= A Place Where Sunflowers Grow =

Children's book by Amy Lee-Tai

A Place Where Sunflowers Grow is the best-known work by the Japanese-American author Amy Lee-Tai. Illustrated by Felicia Hoshino, the children's book tells the story of Mari, a young Japanese-American girl, whose family was interned in Topaz War Relocation Center in Utah during World War II. The story is set during the summertime when Mari's art class has begun and explores the perspective of a child matriculating in an internment camp. Mari wonders if anything could grow and bloom at Topaz, and finds solace and comfort through the help of her teacher, her kind parents, and a new childhood friend.

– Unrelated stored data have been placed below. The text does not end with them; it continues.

/-- The entry of a level that a walk uses: that of the table, or one that the walk cache holds, which a free value chooses
(R377, log entry 11). -/
def State.entryAt (s : State) (asid : Nat) (held : List Tlb) (va lvl pa : Nat) : Pte :=
  let hits := (tlbHits held asid va).filter (fun t => t.size == levelBytes lvl)
  match hits[s.free ((32 + lvl) * 2 ^ 56 + va) % (hits.length + 1)]? with
  | some t => { raw := t.entry.toNat }
  | none => { raw := readNat s.mem pa 8 }

/-- The walk from a table of a level (R369, R371, R377), and the present entries it has used; fuel counts the levels left. -/
def State.walkFrom (s : State) (asid : Nat) (held : List Tlb) (va : Nat) : Nat → Nat → Nat → Walk × List Tlb
  | 0, _, _ => (.fault 1, [])
  | k + 1, lvl, tab =>
    let pa := tab + 8 * levelIndex lvl va
    let e := s.entryAt asid held va lvl pa
    if e.malformed lvl then (.fault 1, [])
    else if !e.p then (if e.bk then .backed e lvl pa else .fault 0, [])
    else if e.leaf then (if e.ord == 3 then .fault 2 else .leaf e lvl, [tlbOf asid e lvl va])
    else
      let r := s.walkFrom asid held va k (lvl + 1) e.addr
      (r.1, tlbOf asid e lvl va :: r.2)

/-- The walk of a context's tables, given what the walk cache holds (R369, R372), and the entries it has used. -/
def State.walk (s : State) (x : Context) (held : List Tlb) (va : Nat) : Walk × List Tlb :=
  if va < 0x10000 then (.fault 0, []) else s.walkFrom x.asid held va 4 0 x.root

/-- The kinds of access that translation tells apart (R373). -/
inductive AccessKind where
  | load | store | atomic | fetch
  deriving DecidableEq, Repr

/-- The trap of an access through a leaf that lacks a permission, in the order of R373. -/
def permCheck (e : Pte) (k : AccessKind) (va : Nat) : Option TrapInfo :=
  let wr := k == .store || k == .atomic
  if k == .atomic && e.tgt == 2 then some (permFault 5 va)
  else if (k == .load || k == .atomic) && !e.r then some (permFault 3 va)
  else if wr && e.cow then some (permFault 4 va)
  else if (wr && !e.w) || (k == .fetch && !e.x) then some (permFault 3 va)
  else none

/-- The unified address that a leaf of a level gives a VA (R370). -/
def leafAddr (e : Pte) (lvl va : Nat) : Nat :=
  (if e.tgt == 0 then 0 else if e.tgt == 1 then scratchBase else hostBase) + e.addr + va % levelBytes lvl

/-- Level of a held translation, from its size. -/
def Tlb.level (t : Tlb) : Nat := if t.size == 2 ^ 30 then 1 else if t.size == 2 ^ 21 then 2 else 3

/-- The frame of the last selected for a cluster, where the page belongs to last data (R80, R386). -/
def State.lastFrame (s : State) (t : Task) (cidx va : Nat) : Option Nat :=
  match s.fw.objects.find? (fun o => o.id == t.obj) with
  | none => none
  | some o =>
    match lastSect o.bytes t.kern (t.lasts.getD cidx 0).toNat with
    | none => none
    | some i => (o.frames.find? (fun f => f.1 == va / 2 ^ 16 * 2 ^ 16 && f.2.1 == i)).map (fun f => f.2.2 + va % 2 ^ 16)

/-- Whether a VA of a context belongs to last data (R80). -/
def State.lastData (s : State) (cno va : Nat) : Bool :=
  s.fw.objects.any (fun o => o.ctx == cno && o.frames.any (fun f =>
    f.1 == va / 2 ^ 16 * 2 ^ 16 && (objLastSects o.bytes).contains f.2.1))

/-- What a translation gives an access: the leaf it uses and its level, a precise trap, or a hold for a fill. -/
inductive Xlate where
  | ok (e : Pte) (lvl addr : Nat)
  | trap (t : TrapInfo)
  | hold (f : Fill)
  deriving DecidableEq, Repr

/-- The walk chosen for an access (R376, R377): the walker's, or one of the held translations; where they differ, which one
is not specified, so a free value chooses (log entry 11). -/
def State.chooseWalk (s : State) (x : Context) (held walks : List Tlb) (va : Nat) : Walk :=
  let hits := tlbHits held x.asid va
  let n := s.free (2 ^ 48 + va) % (hits.length + 1)
  match (if va < 0x10000 then none else hits[n]?) with
  | some t => .leaf { raw := t.entry.toNat } t.level
  | none => (s.walk x walks va).1
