/-- The instruction that an executing strand makes of its words, after checks 1 to 7 of R54 that need no register: a
word that fails one is ILLEGAL_WORD, or traps PROFILE_ABSENT. -/
def State.judge (s : State) (ci : Nat) (e : Eng) (task : Nat) (ws : List Word) : Move :=
  match decode ws with
  | .error (.check n) => .run (.illegalWord (BitVec.ofNat 8 n)) s
  | .error _ => .run (.illegalWord 4) s
  | .ok i =>
    let prof := profOf (ws.headD 0)
    if !s.declares task prof then .stay (s.takeTrap ci e.tag (some e) (trapOf 2 prof 0))
    else if !check6 i then .run (.illegalWord 6) s
    else if !tyStatic i then .run (.illegalWord 7) s
    else .run i s

/-- The words of repetition t of a REP: each stepped field is moved on t times (R314). -/
def stepField (ws : List Word) (hi lo t step : Nat) : List Word :=
  modifyAt ws 0 (fun w => BitVec.ofNat 64 (setBits w.toNat hi lo (bits w.toNat hi lo + t * step)))

/-- The formats of the leading words (R45-R53). -/
inductive FormatName where
  | sr | si | v | p | m | c | y | k | w
  deriving DecidableEq, Repr

/-- The format of a tag's opcode (R55-R60). -/
def formatOf (tag opc : Nat) : FormatName :=
  if opc == 0x1C4 || opc == 0x1CD || opc == 0x1CE || opc == 0x1F0 then .k
  else if 0x1C0 ≤ opc then .y
  else if tag == 1 then .m
  else if opc < 0x20 then .sr
  else if opc < 0x30 then .si
  else if opc == 0x30 then .y
  else if tag == 0 then (if opc < 0xC0 then .c else if opc < 0xE0 then .y else .w)
  else if opc < 0xC0 then .v
  else if opc < 0xE0 then .p
  else if opc == 0xE3 || opc == 0xE4 then .v
  else .y

/-- The bits of the stepped fields of a format, steps 0 to 3 (R313); none where the table has a dash. -/
def stepBits : FormatName → List (Option (Nat × Nat))
  | .sr => [some (41, 37), some (36, 32), some (31, 27), some (26, 22)]
  | .si => [some (41, 37), some (36, 32), none, none]
  | .v => [some (35, 31), some (30, 26), some (25, 21), some (20, 16)]
  | .p => [some (41, 39), some (38, 36), some (35, 33), some (32, 28)]
  | .m => [some (41, 40), some (39, 38), some (37, 34), some (33, 30)]
  | .c => [some (34, 30), some (29, 25), some (24, 20), some (19, 16)]
  | .y => [some (41, 37), some (36, 32), some (31, 27), some (23, 20)]
  | .w => [some (41, 37), some (36, 32), some (31, 27), some (22, 19)]
  | .k => [none, none, none, none]

/-- The format of a leading word. -/
def wordFormat (w : Word) : FormatName := formatOf (Hdr.ofWord w).eng.toNat (opcBits w).toNat

/-- Repetition t of an instruction under a REP word (R313, R314). -/
def repWords (rw : Word) (ws : List Word) (t : Nat) : List Word :=
  ((stepBits (wordFormat (ws.headD 0))).zipIdx).foldl (fun ws p =>
    match p.1 with
    | none => ws
    | some (hi, lo) => stepField ws hi lo t (bits rw.toNat (2 * p.2 + 1) (2 * p.2))) ws

/-- Whether a stepped field leaves its register range, or a step stands on a dash (R314). -/
def stepsOk (rw : Word) (w : Word) (n : Nat) : Bool :=
  ((stepBits (wordFormat w)).zipIdx).all (fun p =>
    let step := bits rw.toNat (2 * p.2 + 1) (2 * p.2)
    match p.1 with
    | none => step == 0
    | some (hi, lo) => bits w.toNat hi lo + (n - 1) * step < 2 ^ (hi + 1 - lo))

/-- What a strand makes of the words it holds: the next repetition when a REP is running, otherwise the instruction. -/
def State.heldMove (s : State) (ci : Nat) (e : Eng) (c : Core) (ws : List Word) : Move :=
  match (c.strand e).rep e with
  | some (t, _, _) => s.judge ci e c.task (repWords (ws.headD 0) ws.tail t)
  | none => s.judge ci e c.task ws

/-- The words of the instruction that a strand holds: under REP, of the repetition that is running (R314). -/
def Strand.current (st : Strand) (e : Eng) : List Word :=
  match st.held with
  | none => []
  | some ws =>
    match st.rep e with
    | some (t, _, _) => repWords (ws.headD 0) ws.tail t
    | none => ws

/-- An instruction in flight that traps at its home leaves its strand as it was before the issue (R5). -/
def State.unissue (s : State) (ci : Nat) (e : Eng) : State :=
  s.updCore ci (fun c =>
    let st := c.strand e
    if st.busy then
      (c.unpop (popsOf (Hdr.ofWord ((st.current e).headD 0)) e)).setStrand e
        { st with rsn := st.rsn - 1, held := none, busy := false }
    else c)

/-- A strand stops at a fetch: it traps, or waits for the fill. -/
def State.fetchStop (s : State) (ci : Nat) (e : Eng) (r : Fetch) : State :=
  match r with
  | .got _ t => t
  | .trap t => (s.holdFault ci t).takeTrap ci e.tag (some e) t
  | .hold f => (s.holdFill ci f).waitOn ci e (.fill f.va false)

/-- A strand that executes the instruction at its PC fetches its extension words, applies the overlay and holds the
result (R69, R311). A REP that is already running fetches its instruction's words with it. -/
def State.fetchExec (s : State) (ci : Nat) (e : Eng) (c : Core) (w : Word) : Move :=
  let st := c.strand e
  match leadCheck w with
  | some n => .run (.illegalWord (BitVec.ofNat 8 n)) (s.updStrand ci e (fun st => st.noteFetch st.dwc.toNat st.pc))
  | none =>
    match s.fetchWords ci st.fillBad (xwBits w).toNat (nextPc st.pc 1) with
    | .got ext s1 =>
      let ws := c.overlaid st.pc (w :: ext)
      let note := s1.updStrand ci e (fun st => { st.noteFetch st.dwc.toNat st.pc with held := some ws })
      if st.repn == 0 then
        match note.core? ci with
        | none => .stay note
        | some c1 => note.heldMove ci e c1 ws
      else
        match s1.fetchWords ci st.fillBad 1 (nextPc st.pc 1) with
        | .got (w1 :: _) s2 =>
          match s2.fetchWords ci st.fillBad (xwBits w1).toNat (nextPc st.pc 2) with
          | .got ext1 s3 =>
            let ws := w :: c.overlaid (nextPc st.pc 1) (w1 :: ext1)
            let s4 := s3.updStrand ci e (fun st =>
              { (st.noteFetch st.dwc.toNat st.pc).noteFetch (st.dwc.toNat + 1) (nextPc st.pc 1) with held := some ws })
            match s4.core? ci with
            | none => .stay s4
            | some c1 => s4.heldMove ci e c1 ws
          | r => .stay (s2.fetchStop ci e r)
        | r => .stay (s1.fetchStop ci e r)
    | r => .stay (s.fetchStop ci e r)

/-- A strand at a word it has not fetched: the slip bound, the fetch of the leading word, and whether it walks past the
word or executes it (R38, R69, R297, R304). -/
def State.fetchMove (s : State) (ci : Nat) (e : Eng) (c : Core) : Move :=
  let st := c.strand e
  if c.slipHeld e then .stay (s.waitOn ci e .slip)
  else
    match s.fetchWords ci st.fillBad 1 st.pc with
    | .got (w :: _) s1 =>
      if st.skipping || !executes w e then .run (.walkedWord w) s1 else s1.fetchExec ci e c w
    | r => .stay (s.fetchStop ci e r)

/-- Results whose bound has passed have landed (R64), and due pushes are made (R66, R299). -/
def Core.land (c : Core) (now : Nat) : Core :=
  { c with flights := c.flights.filter (fun f => decide (now < f.landAt)) }.settleAll now

/-- Whether the clk is one on which the core's die issues (R385). -/
def State.issues (s : State) (c : Core) : Bool := decide (s.clk % 64 < (s.dies.at' (s.die c)).duty)

/-- Whether a strand waits for an access in flight, which an event completes (R271, R291). -/
def Strand.parked (st : Strand) : Bool :=
  st.busy && (match st.wait with
    | .home => true
    | .list _ => true
    | _ => false)

/-- Whether a strand of a trapped core may still trap on the clk of the trap (R389): it has not trapped, and no operation
of its engine stands suspended. -/
def Core.mayJoin (c : Core) (e : Eng) (clk : Nat) : Bool :=
  !c.freeze && !c.killed && c.started && (c.trapped.map (fun h => h.clk == clk)).getD false && (c.strand e).trap.isNone
    && !(c.strand e).busy && (match e with
      | .a => true
      | .m => !c.mprog.getLsbD 63 && !c.its.getLsbD 63
      | .v => (List.range 4).all (fun g => !(c.scans.at' g).scg.getLsbD 61))

/-- The move of a strand that may still trap on the clk of its core's trap (R389): an instruction that it executes is
judged, and nothing else happens. -/
def State.joinMove (s : State) (ci : Nat) (e : Eng) (m : Move) : Move :=
  match m with
  | .run (.walkedWord _) _ => .stay s
  | .run i t => .run i t
  | .stay t => if ((t.core? ci).bind (fun c => (c.strand e).trap)).isSome then .stay t else .stay s

/-- What a strand does at its move. It does nothing while its core is frozen or has not started, once it has exited,
on a withheld clk, before its DLY has passed (R63), while an access is in flight, or while a push waits (R299): the strand
then walks past no word either (log entry 78). A word that it holds and has not issued is held by the slip bound as a word
that it has yet to fetch (R297). -/
def State.nextInstr (s : State) (ci : Nat) (e : Eng) : Move :=
  match s.core? ci with
  | none => .stay s
  | some c0 =>
    let s := s.setCore ci (c0.land (s.iclk c0))
    let c := c0.land (s.iclk c0)
    let st := c.strand e
    let joins := c.mayJoin e s.clk
    if (c.halted || c.stopped) && (c.killed || !st.midway) && !joins || st.exited || st.parked || !s.issues c then .stay s
    else if e == .v && s.iclk c < c.vnext then .stay (s.waitOn ci e .issue)
    else match c.pushBlocked e (s.iclk c) with
      | some k => .stay (s.waitOn ci e (.push k.toNat))
      | none =>
        let move := match st.held with
          | some ws =>
            if !st.busy && st.repn == 0 && c.slipHeld e then .stay (s.waitOn ci e .slip) else s.heldMove ci e c ws
          | none => s.fetchMove ci e c
        if joins then s.joinMove ci e move else move

/-- The strip instruction that a strip is at (R325), while its route runs and it has not passed an end mark. -/
def State.nextStrip (s : State) (cl ws : Nat) : Move :=
  let x := (s.clusters.at' cl).strips.at' ws
  match x.prog[x.pos]? with
  | none => .stay s
  | some w =>
    match decodeStrip w with
    | none => .stay s
    | some i => if decide (s.clk % 64 < (s.dies.at' (cl / Config.clustersPerDie)).duty) then .run i s else .stay s

end Sys2Proof.Machine
end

Amy Lee-Tai contends that she considers A Place Where Sunflowers Grow to be a story demonstrating the possibility of beauty growing in what seems like a hopeless and baron environment. While the story itself is fiction, Lee-Tai derived her inspiration for the story from her family's experiences of internment and crafted the narrative to illuminate a perspective from the eyes of a child. A Place Where Sunflowers Grow is utilized by teachers and book clubs around the country to help teach children about this chapter of American history. Reviews of the book are generally positive and emphasize its usefulness in connecting young readers to characters of similar age to best teach children lessons on Japanese American incarceration during World War II.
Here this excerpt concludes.